### Provided records ###
theorem addEntry_of_full {before after : List SourceEntry} {v : SourceEntry} (full : 24 ≤ t.length)
    (split : t = before ++ v :: after) (unpinned : v.pinned = false) (pinned : ∀ e ∈ after, e.pinned = true) :
    addEntry new t = new :: (before ++ after) := by
  have evicts : t.any (!·.pinned) = true := List.any_eq_true.mpr ⟨v, by simp [split], by simp [unpinned]⟩
  have no_room : ¬t.length < Config.sourceEntries := Nat.not_lt.mpr full
  rw [addEntry, if_neg no_room, if_pos evicts, split, evictOne_eq unpinned pinned]

variable {r : InHand} {fixed : Option Verdict} {stamp : Stamp}

theorem Srt.commit_of_inHand {q : Srt} (inHand : q.inHand = some r) :
    q.commit fixed stamp = { q with table := commitTable r fixed stamp q.table, inHand := none } := by
  simp only [Srt.commit, inHand]

theorem commitTable_of_untracked (untracked : r.relation = .untracked) : commitTable r fixed stamp t = t :=
  if_pos untracked

theorem commitTable_of_found (tracked : r.relation ≠ .untracked) (found : sourceEntry t r.source = some e) :
    commitTable r fixed stamp t = e.committed r fixed stamp :: t.eraseP (·.addr == r.source) := by
  rw [commitTable, if_neg tracked, found]

theorem commitTable_of_absent (tracked : r.relation ≠ .untracked) (absent : sourceEntry t r.source = none) :
    commitTable r fixed stamp t = addEntry (firstEntry r fixed stamp) t := by
  rw [commitTable, if_neg tracked, absent]

end Table

/-- Settles O20: the table as `commitTable` leaves it, the command that waits, and what the relation counts. -/
theorem commitUpdatesTheSource : Obligations.CommitUpdatesTheSource := by
  intro s b level r commits inHand fixed stamp left
  have left_eq : left = { s.srt with table := commitTable r fixed stamp s.srt.table, inHand := none } :=
    Srt.commit_of_inHand inHand
  have reported : (lastCheck b level s).srt.inHand = some r := by rw [lastCheck_srt, inHand]
  refine ⟨by rw [left_eq], by rw [left_eq], fun untracked => ?untracked, fun e found tracked => ?found,
    fun absent first => ⟨fun room => ?room, fun full before v after split unpinned pinned => ?full⟩,
    committed b level s, exec_commits commits, Prod.ext committed_srt committed_cmu, fun waits => ?waits,
    fun n gap => ?gap, fun resync => ?resync, fun duplicate => ?duplicate, fun untracked => ?counted⟩
  case untracked => rw [left_eq, commitTable_of_untracked untracked]
  case found =>
    rw [left_eq, commitTable_of_found tracked found]
    cases relation : r.relation <;>
      simp [SourceEntry.committed, verdictAfter, gapTotalAfter, dupTotalAfter, satAdd, Config.totalTop, relation]
  case room =>
    rw [left_eq, commitTable_of_absent (by simp [first]) absent, addEntry_of_room room]
    simp [firstEntry, verdictAfter, first]
  case full =>
    rw [left_eq, commitTable_of_absent (by simp [first]) absent, addEntry_of_full full split unpinned pinned]
    simp [firstEntry, verdictAfter, first]
  case waits =>
    rw [committed_nwc, commitFrame_nwc, sourceWaits_congr lastCheck_cmu, waits]
    simp [Nwc.doneIf]
  case gap =>
    rw [committed_ctb, committed_nwc, get_commitFrame_reported reported (by decide) (by decide)]
    refine ⟨?_, isIn_commitFrame_reported reported ?_⟩
    · rw [gap, get_reportRelation_gap, get_atReport (by decide), lastCheck_ctb]
    · simp [gap, reportRelation]
  case resync =>
    rw [committed_ctb, committed_nwc, get_commitFrame_reported reported (by decide) (by decide)]
    refine ⟨?_, isIn_commitFrame_reported reported ?_⟩
    · rw [resync, get_reportRelation_resync, get_atReport (by decide), lastCheck_ctb]
    · simp [resync, reportRelation]
  case duplicate =>
    rw [committed_ctb, get_commitFrame_reported reported (by decide) (by decide), duplicate, reportRelation, get_count,
      get_atReport (by decide), lastCheck_ctb]
  case counted =>
    rw [committed_ctb, get_commitFrame_reported reported (by decide) (by decide), untracked, reportRelation, get_count,
      get_atReport (by decide), lastCheck_ctb]

end Sys2Proof.Machine
end

section
/-! ### What a commit leaves in the filter, the queue, the store and the responder (R72, R94, R95, R116, R137) -/

namespace Sys2Proof.Machine

/-! #### The acceptance filter (R72, R73) -/

section Filter
variable {a : Acf} {held : HeldResult}

theorem addHit_of_entry {n : Nat} {e : AcfEntry} {table : List AcfEntry} (entry : table[n]? = some e) :
    addHit n table = table.set n { e with hits := min 65535 (e.hits + 1) } := by
  simp only [addHit, entry]
  rfl

theorem Acf.commit_eq (result : a.held = some held) :
    a.commit = { a with table := a.commit.table, held := none } := by
  simp only [Acf.commit, result]

theorem Acf.commit_of_hit {n : Nat} {e : AcfEntry} (result : a.held = some held)
    (matched : held.result.matched = .entry n) (fresh : held.rewritten = false) (entry : a.table[n]? = some e) :
    a.commit.table = a.table.set n { e with hits := min 65535 (e.hits + 1) } := by
  rw [← addHit_of_entry entry]
  simp only [Acf.commit, result, matched, fresh]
###
### Work order:
Repeat every entry exactly, please.

### Written answer:
theorem addEntry_of_full {before after : List SourceEntry} {v : SourceEntry} (full : 24 ≤ t.length)
    (split : t = before ++ v :: after) (unpinned : v.pinned = false) (pinned : ∀ e ∈ after, e.pinned = true) :
    addEntry new t = new :: (before ++ after) := by
  have evicts : t.any (!·.pinned) = true := List.any_eq_true.mpr ⟨v, by simp [split], by simp [unpinned]⟩
  have no_room : ¬t.length < Config.sourceEntries := Nat.not_lt.mpr full
  rw [addEntry, if_neg no_room, if_pos evicts, split, evictOne_eq unpinned pinned]

variable {r : InHand} {fixed : Option Verdict} {stamp : Stamp}

theorem Srt.commit_of_inHand {q : Srt} (inHand : q.inHand = some r) :
    q.commit fixed stamp = { q with table := commitTable r fixed stamp q.table, inHand := none } := by
  simp only [Srt.commit, inHand]

theorem commitTable_of_untracked (untracked : r.relation = .untracked) : commitTable r fixed stamp t = t :=
  if_pos untracked

theorem commitTable_of_found (tracked : r.relation ≠ .untracked) (found : sourceEntry t r.source = some e) :
    commitTable r fixed stamp t = e.committed r fixed stamp :: t.eraseP (·.addr == r.source) := by
  rw [commitTable, if_neg tracked, found]

theorem commitTable_of_absent (tracked : r.relation ≠ .untracked) (absent : sourceEntry t r.source = none) :
    commitTable r fixed stamp t = addEntry (firstEntry r fixed stamp) t := by
  rw [commitTable, if_neg tracked, absent]

end Table

/-- Settles O20: the table as `commitTable` leaves it, the command that waits, and what the relation counts. -/
theorem commitUpdatesTheSource : Obligations.CommitUpdatesTheSource := by
  intro s b level r commits inHand fixed stamp left
  have left_eq : left = { s.srt with table := commitTable r fixed stamp s.srt.table, inHand := none } :=
    Srt.commit_of_inHand inHand
  have reported : (lastCheck b level s).srt.inHand = some r := by rw [lastCheck_srt, inHand]
  refine ⟨by rw [left_eq], by rw [left_eq], fun untracked => ?untracked, fun e found tracked => ?found,
    fun absent first => ⟨fun room => ?room, fun full before v after split unpinned pinned => ?full⟩,
    committed b level s, exec_commits commits, Prod.ext committed_srt committed_cmu, fun waits => ?waits,
    fun n gap => ?gap, fun resync => ?resync, fun duplicate => ?duplicate, fun untracked => ?counted⟩
  case untracked => rw [left_eq, commitTable_of_untracked untracked]
  case found =>
    rw [left_eq, commitTable_of_found tracked found]
    cases relation : r.relation <;>
      simp [SourceEntry.committed, verdictAfter, gapTotalAfter, dupTotalAfter, satAdd, Config.totalTop, relation]
  case room =>
    rw [left_eq, commitTable_of_absent (by simp [first]) absent, addEntry_of_room room]
    simp [firstEntry, verdictAfter, first]
  case full =>
    rw [left_eq, commitTable_of_absent (by simp [first]) absent, addEntry_of_full full split unpinned pinned]
    simp [firstEntry, verdictAfter, first]
  case waits =>
    rw [committed_nwc, commitFrame_nwc, sourceWaits_congr lastCheck_cmu, waits]
    simp [Nwc.doneIf]
  case gap =>
    rw [committed_ctb, committed_nwc, get_commitFrame_reported reported (by decide) (by decide)]
    refine ⟨?_, isIn_commitFrame_reported reported ?_⟩
    · rw [gap, get_reportRelation_gap, get_atReport (by decide), lastCheck_ctb]
    · simp [gap, reportRelation]
  case resync =>
    rw [committed_ctb, committed_nwc, get_commitFrame_reported reported (by decide) (by decide)]
    refine ⟨?_, isIn_commitFrame_reported reported ?_⟩
    · rw [resync, get_reportRelation_resync, get_atReport (by decide), lastCheck_ctb]
    · simp [resync, reportRelation]
  case duplicate =>
    rw [committed_ctb, get_commitFrame_reported reported (by decide) (by decide), duplicate, reportRelation, get_count,
      get_atReport (by decide), lastCheck_ctb]
  case counted =>
    rw [committed_ctb, get_commitFrame_reported reported (by decide) (by decide), untracked, reportRelation, get_count,
      get_atReport (by decide), lastCheck_ctb]

end Sys2Proof.Machine
end

section
/-! ### What a commit leaves in the filter, the queue, the store and the responder (R72, R94, R95, R116, R137) -/

namespace Sys2Proof.Machine

/-! #### The acceptance filter (R72, R73) -/

section Filter
variable {a : Acf} {held : HeldResult}

theorem addHit_of_entry {n : Nat} {e : AcfEntry} {table : List AcfEntry} (entry : table[n]? = some e) :
    addHit n table = table.set n { e with hits := min 65535 (e.hits + 1) } := by
  simp only [addHit, entry]
  rfl

theorem Acf.commit_eq (result : a.held = some held) :
    a.commit = { a with table := a.commit.table, held := none } := by
  simp only [Acf.commit, result]

theorem Acf.commit_of_hit {n : Nat} {e : AcfEntry} (result : a.held = some held)
    (matched : held.result.matched = .entry n) (fresh : held.rewritten = false) (entry : a.table[n]? = some e) :
    a.commit.table = a.table.set n { e with hits := min 65535 (e.hits + 1) } := by
  rw [← addHit_of_entry entry]
  simp only [Acf.commit, result, matched, fresh]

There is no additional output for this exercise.